Numerous cases have also been filed against people connected to Hasina, her party, or her government; these people include journalists, judges, former ministers, and even a well-known cricket player. They have experienced assaults, detained from departing the nation, and incarcerated. Rights organizations have denounced these one-time fees as well.
Zillur Rahman, executive director of the Centre for Governance Studies, a Dhaka-based think tank, stated that the majority of the cases are politically motivated and have weak legal foundations.
According to Rahman, there are worries that “the system that Hasina perpetuated is still alive, just the victims have changed” as a result of this type of “vigilante justice”.
How about the pupils?
Hasina was driven out of office by students, and a week later they were controlling traffic in Dhaka, the country’s metropolis.
Since then, a number of educational institutions have reopened, notably Dhaka University, which served as the focal point of the anti-Hasina demonstrations. However, things haven’t returned to normal yet.
Numerous leaders of academic institutions have been compelled to step down, and in certain instances, despite the official start of courses, fewer students are showing up.
Nonetheless, a lot of students are still positive that the temporary administration will actually effect meaningful change.
Dhaka University student Sneha Akter thinks the first step is to remove the people who were in control before.
“By replacing them, we are correcting past mistakes,” she said. “Changes to the entire nation cannot be made in a single month. We must provide the administration some leeway.”
Hafizur Rahman, a fellow student at Dhaka University, stated that some people believe the Yunus-led interim administration ought to stay in place until significant reforms are implemented, “whether that takes three months, three years, or even six years”.
What comes next?
One gets the impression that things are gradually getting back to normal in Dhaka, where the streets are no longer a conflict zone for students and security personnel. The nationwide curfew with a shoot-on-sight order has been lifted, and internet is back up.
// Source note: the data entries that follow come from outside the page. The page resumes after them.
-- ==== Sys2Proof/Certificates/Slice0/Obligations.lean ====
section
/-! DEFINITION. The statements for the provers. Each is a closed proposition about Sys2Proof.Machine.exec and step. -/

open Sys2Proof Sys2Proof.Machine Host

/-! ### The step, the reset and the invariants -/

/-- A step with a command at the front of the queue is that command on the state with the rest of the queue. -/
def Obligations.StepRunsFrontCommand : Prop :=
  ∀ (c : Instr) (s : State), step (s.setPending (c :: s.pending)) = exec c s

/-- No step faults or refuses: the spec describes nothing that stops the part, and a command whose condition does not hold changes
nothing (the model's choice, log 1). -/
def Obligations.EveryStepAnswersNext : Prop := ∀ s : State, Safe s

/-- On an empty queue with nothing due the clock runs, at most to the next whole millisecond, where engine time advances by one
unless it stands at its top; a change of epoch number is then owed as a boundary, and one of day number as a day change, and nothing
else changes (R131, R137, R138; the use of the empty queue for this is the model's choice, log 4, and so is what is owed, log 5). -/
def Obligations.ClockRunsOnEmptyQueue : Prop :=
  ∀ s : State, s.pending = [] → s.dueCommand = none →
    ∃ t, step s = .next t ∧ s.clk < t.clk ∧ t.clk ≤ s.nextMs ∧ t = { s with clk := t.clk, time := t.time } ∧
      (t.clk < s.nextMs → t.time = s.time) ∧
      (t.clk = s.nextMs → s.time.now < 2 ^ 48 - 1 →
        t.time =
          { now := s.time.now + 1, source := s.time.source, epochOwed := s.boundariesOwed (s.time.now + 1),
            dayOwed := s.daysOwed (s.time.now + 1) }) ∧
      (t.clk = s.nextMs → 2 ^ 48 - 1 ≤ s.time.now → t.time = s.time)

/-- What a power-on reset leaves (R194): the banks, accounts, tables and queues empty, time UNSET at 0, the link
DOWN, no reconciliation, UNCONFIGURED, default parameters, RESTARTED alone pending, every counter 0, the addresses cleared, the cause
POWER_ON. That cleared addresses (R176) read as 0 is the model's choice (log 6). -/
def Obligations.ResetLeavesTheTableOfR194 : Prop :=
  State.reset.banks = { active := none, shadow := { records := [], ranges := [] }, index := [], pendingSwitch := none } ∧
    (∀ p, State.reset.acct p = Account.cleared) ∧ State.reset.holds = { slots := [], gens := [] } ∧
    State.reset.queues.entries = [] ∧ State.reset.queues.marks = [] ∧ State.reset.fwd = { entries := [], late := [] } ∧
    State.reset.farm.intake = [] ∧ State.reset.svc.intake = [] ∧ State.reset.farm.bridge = none ∧ State.reset.svc.bridge = none ∧
    State.reset.farm.replies = [] ∧ State.reset.svc.upstream = [] ∧ State.reset.svc.restartSlot = none ∧
    State.reset.farm.paused = false ∧ State.reset.svc.pauseEnd = none ∧ State.reset.time.now = 0 ∧ State.reset.time.source = .unset ∧
    State.reset.link.state = .down ∧ State.reset.link.windowExpiry = none ∧ State.reset.link.autonomyStart = none ∧
    State.reset.link.autonomyPassed = false ∧ State.reset.link.echoError = false ∧ State.reset.link.lastSequence = 0 ∧
    State.reset.recon.latch = false ∧ State.reset.recon.image = none ∧ State.reset.recon.faultOffset = none ∧
    State.reset.mode = .unconfigured ∧ State.reset.mgmt.params = Params.default ∧ State.reset.mgmt.notify = 0 ∧
    (∀ e : Event, State.reset.eventPending e = decide (e = .restarted)) ∧ State.reset.farm.stats = PortStats.zero ∧
    State.reset.svc.stats = PortStats.zero ∧ State.reset.svc.peer = { src := 0, dst := 0 } ∧ State.reset.mgmt.stats = EngineStats.zero ∧ State.reset.mgmt.cause = .powerOn

/-- The invariants below hold after a power-on reset. -/
def Obligations.InvariantsHoldAtReset : Prop :=
  AccountsListed State.reset ∧ RoomKept State.reset ∧ IndexFollows State.reset ∧ UsesCounted State.reset ∧ PeakCovers State.reset ∧ OvercommitExact State.reset ∧
    TokensHeld State.reset ∧ PauseFollows State.reset ∧ IntakeKept State.reset ∧ QueuesCounted State.reset ∧ LinkCounts State.reset ∧
    BanksListed State.reset

/-- The Upstream Queue never holds more than 992 entries of seat traffic nor more than 1024 in all: every step keeps it (R178). -/
def Obligations.UpstreamRoomIsKept : Prop := ∀ s t : State, RoomKept s → step s = .next t → RoomKept t

/-- The Feature Index follows the ACTIVE bank through every step, and each bank keeps its records listed once each in pool-number
order (R1, R9). -/
def Obligations.FeatureIndexIsKept : Prop :=
  ∀ s t : State, step s = .next t → (IndexFollows s → IndexFollows t) ∧ (BanksListed s → BanksListed t)

/-- Use counts agree with hold states through every step, and the count of good probes in ARMING, and of misses in SUSPECT, stays 1 or
2 (R63, R140). -/
def Obligations.UseCountsAreKept : Prop :=
  ∀ s t : State, step s = .next t → (UsesCounted s → UsesCounted t) ∧ (LinkCounts s → LinkCounts t)

/-- The account table keeps its one form through every step: no two accounts of one pool, and no cleared account listed (R20). -/
def Obligations.AccountTableIsKept : Prop := ∀ s t : State, AccountsListed s → step s = .next t → AccountsListed t

/-- The overdraft peak covers the overdraft in use, and the overcommit flag is exact, through every step (R30, R31). -/
def Obligations.PeakAndOvercommitAreKept : Prop :=
  ∀ s t : State, AccountsListed s → PeakCovers s ∧ OvercommitExact s → step s = .next t → PeakCovers t ∧ OvercommitExact t

/-- H is the sum of the tokens of the pool's holds, and the hold count their number, through every step (R22). -/
def Obligations.HeldTokensAreKept : Prop := ∀ s t : State, AccountsListed s → TokensHeld s → step s = .next t → TokensHeld t

/-- The Farm pause control follows the occupancy of the Farm intake queue through every step, and neither intake queue nor the Farm
Reply Queue ever holds more than its places (R171, R174, R177). -/
def Obligations.PauseControlIsKept : Prop :=
  ∀ s t : State, PauseFollows s ∧ IntakeKept s → step s = .next t → PauseFollows t ∧ IntakeKept t

/-- A request key stands at most once in the wait queues and the Forwarding Table, and queue lengths count the entries, through
every step (R81). -/
def Obligations.QueuesAreKept : Prop := ∀ s t : State, AccountsListed s → QueuesCounted s → step s = .next t → QueuesCounted t

/-- Engine time never decreases, except at a reset or restart (R131). -/
def Obligations.EngineTimeNeverDecreases : Prop :=
  ∀ (c : Instr) (s t : State), restarts c = false → exec c s = .next t → s.time.now ≤ t.time.now

/-- In ENTERING and RECONCILING no command but RESUME, the restarts and the resets changes any pool's D, H or delegation state
(R156). -/
def Obligations.NoTokensMoveInReconciliation : Prop :=
  ∀ (c : Instr) (s t : State), AccountsListed s → s.mode = .entering ∨ s.mode = .reconciling → restarts c = false → c ≠ .resume → exec c s = .next t →
    ∀ p, (t.acct p).d = (s.acct p).d ∧ (t.acct p).h = (s.acct p).h ∧ (t.acct p).state = (s.acct p).state

/-! ### Frames -/

/-- The checks of a received seat frame, in their order, and what passes them all: the message of its kind and body, which the command
of that kind takes (R170, R172, R173). -/
def Obligations.SeatFrameChecksInOrder : Prop :=
  ∀ (port : Port) (seatType : Half) (f : Frame),
    (f.etype ≠ seatType → classify port seatType f = .bridge) ∧
      (f.etype = seatType → f.fcsGood = false → classify port seatType f = .badFcs) ∧
      (f.etype = seatType → f.fcsGood = true → lengthGood f = false → classify port seatType f = .badLength) ∧
      (f.etype = seatType → f.fcsGood = true → lengthGood f = true → checkGood f = false →
        classify port seatType f = if port = .service ∧ kindOf f = 0x40 then .badProbe else .badCheck) ∧
      (f.etype = seatType → f.fcsGood = true → lengthGood f = true → checkGood f = true →
        wrongPort port (kindGroup (kindOf f)) = true → classify port seatType f = .wrongPort) ∧
      (f.etype = seatType → f.fcsGood = true → lengthGood f = true → checkGood f = true →
        wrongPort port (kindGroup (kindOf f)) = false →
        field f.payload 0 1 ≠ 1 ∨ kindGroup (kindOf f) = .unknown ∨ (bodyOf f).length < bodyNeeds (kindOf f) →
        classify port seatType f = .protocolError (keyOf f)) ∧
      (f.etype = seatType → f.fcsGood = true → lengthGood f = true → checkGood f = true →
        wrongPort port (kindGroup (kindOf f)) = false → field f.payload 0 1 = 1 → kindGroup (kindOf f) ≠ .unknown →
        bodyNeeds (kindOf f) ≤ (bodyOf f).length →
        ∃ m, classify port seatType f = .message (keyOf f) m ∧ messageOf (kindOf f) (bodyOf f) = some m ∧
          commandOfKind port (kindOf f) = some (m.command port))

/-- Every message the engine originates carries its correct check and frame check sequence, and its header and body read back as
they were written; the spoiled ECHO alone fails its check (R153, R172, R180, R182). -/
def Obligations.OwnFramesPassTheirChecks : Prop :=
  ∀ (eth : EthHeader) (k : Key) (kind status : Nat) (body : List Byte), kind < 256 → status < 65536 → body.length ≤ 1024 →
    (ownFrame eth k kind status body false).fcsGood = true ∧ lengthGood (ownFrame eth k kind status body false) = true ∧
      checkGood (ownFrame eth k kind status body false) = true ∧ kindOf (ownFrame eth k kind status body false) = kind ∧
      keyOf (ownFrame eth k kind status body false) = k ∧ bodyOf (ownFrame eth k kind status body false) = body ∧
      checkGood (ownFrame eth k kind status body true) = false

/-- A rebuilt CHECKOUT reads back, at a port that takes it, with every field at every value the encoding admits (R96, R181). -/
def Obligations.RebuiltCheckoutReadsBack : Prop :=
  ∀ (eth : EthHeader) (k : Key) (b : CheckoutBody), b.feature < 2 ^ 24 → b.version < 65536 → b.seats < 65536 → b.cores < 65536 →
    b.waitLimit < 65536 → b.interval < 65536 →
    classify .farm eth.etype (UpEntry.rebuilt eth k b).frame = .message k (.checkout b)

/-! ### Ports -/

/-- FRAME_RECEIVE: a frame joins its intake queue, a frame at a full queue is dropped as an overrun and raises INTAKE_OVERRUN, a pause
frame is consumed; the frames count rises, and nothing is received while RESET_N is low (R170, R171, R194). The other port is left alone,
but for the place that an INTAKE_OVERRUN notice takes in the Upstream Queue, or its drop there (R171, R189). That a pause frame is
recognised when it is received, before its type is compared and before a full queue, its FCS untested, is the model's choice (log 7), and
so is that a pause is counted from the receipt of its frame (log 42). -/
def Obligations.FrameReceiveQueuesOrOverruns : Prop :=
  ∀ (port : Port) (f : Frame) (s : State),
    (s.resetLow = true → exec (.frameReceive port f) s = .next s) ∧
      (s.resetLow = false → f.isPause = false → (s.intake port).length < intakeCapacity port →
        ∃ t, exec (.frameReceive port f) s = .next t ∧ t.intake port = s.intake port ++ [f] ∧
          (t.portStats port).frames = bump (s.portStats port).frames ∧ t = { s with farm := t.farm, svc := t.svc } ∧
          (port = .farm →
            t.svc = s.svc ∧
              t.farm =
                { s.farm with
                  intake := s.farm.intake ++ [f], paused := t.farm.paused, pauseDue := t.farm.pauseDue, refreshAt := t.farm.refreshAt,
                  stats := { s.farm.stats with frames := bump s.farm.stats.frames } }) ∧
          (port = .service →
            t.farm = s.farm ∧
              t.svc =
                { s.svc with
                  intake := s.svc.intake ++ [f], stats := { s.svc.stats with frames := bump s.svc.stats.frames } })) ∧
      (s.resetLow = false → f.isPause = false → intakeCapacity port ≤ (s.intake port).length →
        ∃ t, exec (.frameReceive port f) s = .next t ∧ t.intake port = s.intake port ∧
          (t.portStats port).frames = bump (s.portStats port).frames ∧ (t.portStats port).overruns = bump (s.portStats port).overruns ∧
          t.eventPending .intakeOverrun = true ∧
          (port = .farm →
            OnlyRaised
              (s.setFarm
                { s.farm with
                  stats :=
                    { s.farm.stats with frames := bump s.farm.stats.frames, overruns := bump s.farm.stats.overruns } })
              t) ∧
          (port = .service →
            OnlyRaised
              (s.setSvc
                { s.svc with
                  stats := { s.svc.stats with frames := bump s.svc.stats.frames, overruns := bump s.svc.stats.overruns } })
              t)) ∧
      (s.resetLow = false → f.isPause = true →
        ∃ t, exec (.frameReceive port f) s = .next t ∧ t.intake port = s.intake port ∧
          (t.portStats port).frames = bump (s.portStats port).frames ∧
          t.svc.pauseEnd =
            (if port = .farm then s.svc.pauseEnd
            else if f.pauseTime = 0 then none
            else some (s.clk + f.pauseTime.toNat * 8)) ∧
          (port = .farm →
            t = s.setFarm { s.farm with stats := { s.farm.stats with frames := bump s.farm.stats.frames } }) ∧
          (port = .service →
            t =
              s.setSvc
                { s.svc with
                  pauseEnd := t.svc.pauseEnd, stats := { s.svc.stats with frames := bump s.svc.stats.frames } }))

/-- The Farm pause control: occupancy reaching 448 closes it with a pause frame of 65535 quanta, the pause frame is due again each
2 ms, and occupancy falling to 256 opens it with a pause frame of 0 (R174; a refresh before its moment changes nothing, log 1, and
pause frames due wait in order, the next refresh counted from the last moment due, log 25, the model's choices). -/
def Obligations.FarmPauseControlCloses : Prop :=
  (∀ (f : Frame) (s : State), s.resetLow = false → f.isPause = false → s.farm.paused = false → s.farm.intake.length = 447 →
      ∃ t, exec (.frameReceive .farm f) s = .next t ∧ t.farm.paused = true ∧ t.farm.pauseDue = s.farm.pauseDue ++ [65535] ∧
        t.farm.refreshAt = some (s.clk + 312500)) ∧
    (∀ (f : Frame) (s : State), s.resetLow = false → f.isPause = false → s.farm.paused = false → s.farm.intake.length < 447 →
      ∃ t, exec (.frameReceive .farm f) s = .next t ∧ t.farm.paused = false ∧ t.farm.pauseDue = s.farm.pauseDue) ∧
    (∀ (s : State) (m : Nat), s.farm.paused = true → s.farm.refreshAt = some m →
      (m ≤ s.clk →
        exec .farmPauseRefresh s =
          .next (s.setFarm { s.farm with pauseDue := s.farm.pauseDue ++ [65535], refreshAt := some (m + 312500) })) ∧
        (s.clk < m → exec .farmPauseRefresh s = .next s)) ∧
    (∀ (f : Frame) (s : State), s.head .farm = some (f, .bridge) → s.svc.bridge = none → s.farm.paused = true →
      ∃ t, exec (.bridgeFramePass .farm) s = .next t ∧
        (s.farm.intake.length = 257 → t.farm.paused = false ∧ t.farm.pauseDue = s.farm.pauseDue ++ [0] ∧ t.farm.refreshAt = none) ∧
        (257 < s.farm.intake.length → t.farm.paused = true ∧ t.farm.pauseDue = s.farm.pauseDue))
There is hope for a new chapter now that the violence has subsided significantly. The police, who went on strike due to concerns about their personal safety, are back at work, and stores, banks, hotels, and restaurants are open.
Still, they have a low morale. Since their crackdown on the students still lingers in the thoughts of many Bangladeshis, officers are less noticeable on the streets and appear reluctant to deal with disruptions.
During the rebellion, dozens of police officers lost their lives and their stations were robbed and set on fire.
Restoring the economy will also be difficult because of the weeks-long shutdown that occurred during the revolt, which caused food and commodity prices to skyrocket.
The most important query is: When will the next elections take place?
According to some observers, the interim administration should concentrate on fostering agreement among political parties regarding reforms and set the date for the polls, as it is not authorized to implement significant changes.
Thus yet, Hasina’s Awami League has not received much attention.
Though Michael Kugelman, director of the Wilson Center’s South Asia Institute, points out that support from the youth of the country may not last forever, Yunus is counting on it.
“If security continues to be a problem and economic relief is slow to come … young people could grow impatient and anxious,” Kugelman added.
The Bangladesh Nationalist Party (BNP), Hasina’s main rival, has been pressuring for early elections because it believes it has the best chance of winning the polls.
“That raises an unsettling question: What happens if the BNP, which has no formal role in the interim government, doesn’t get the elections it wants to see soon?” stated Kugelman. “Will it cause a stir? Will it lead to discontent?”
“That could pose new risks to law and order and deepen political uncertainty and volatility,” he said.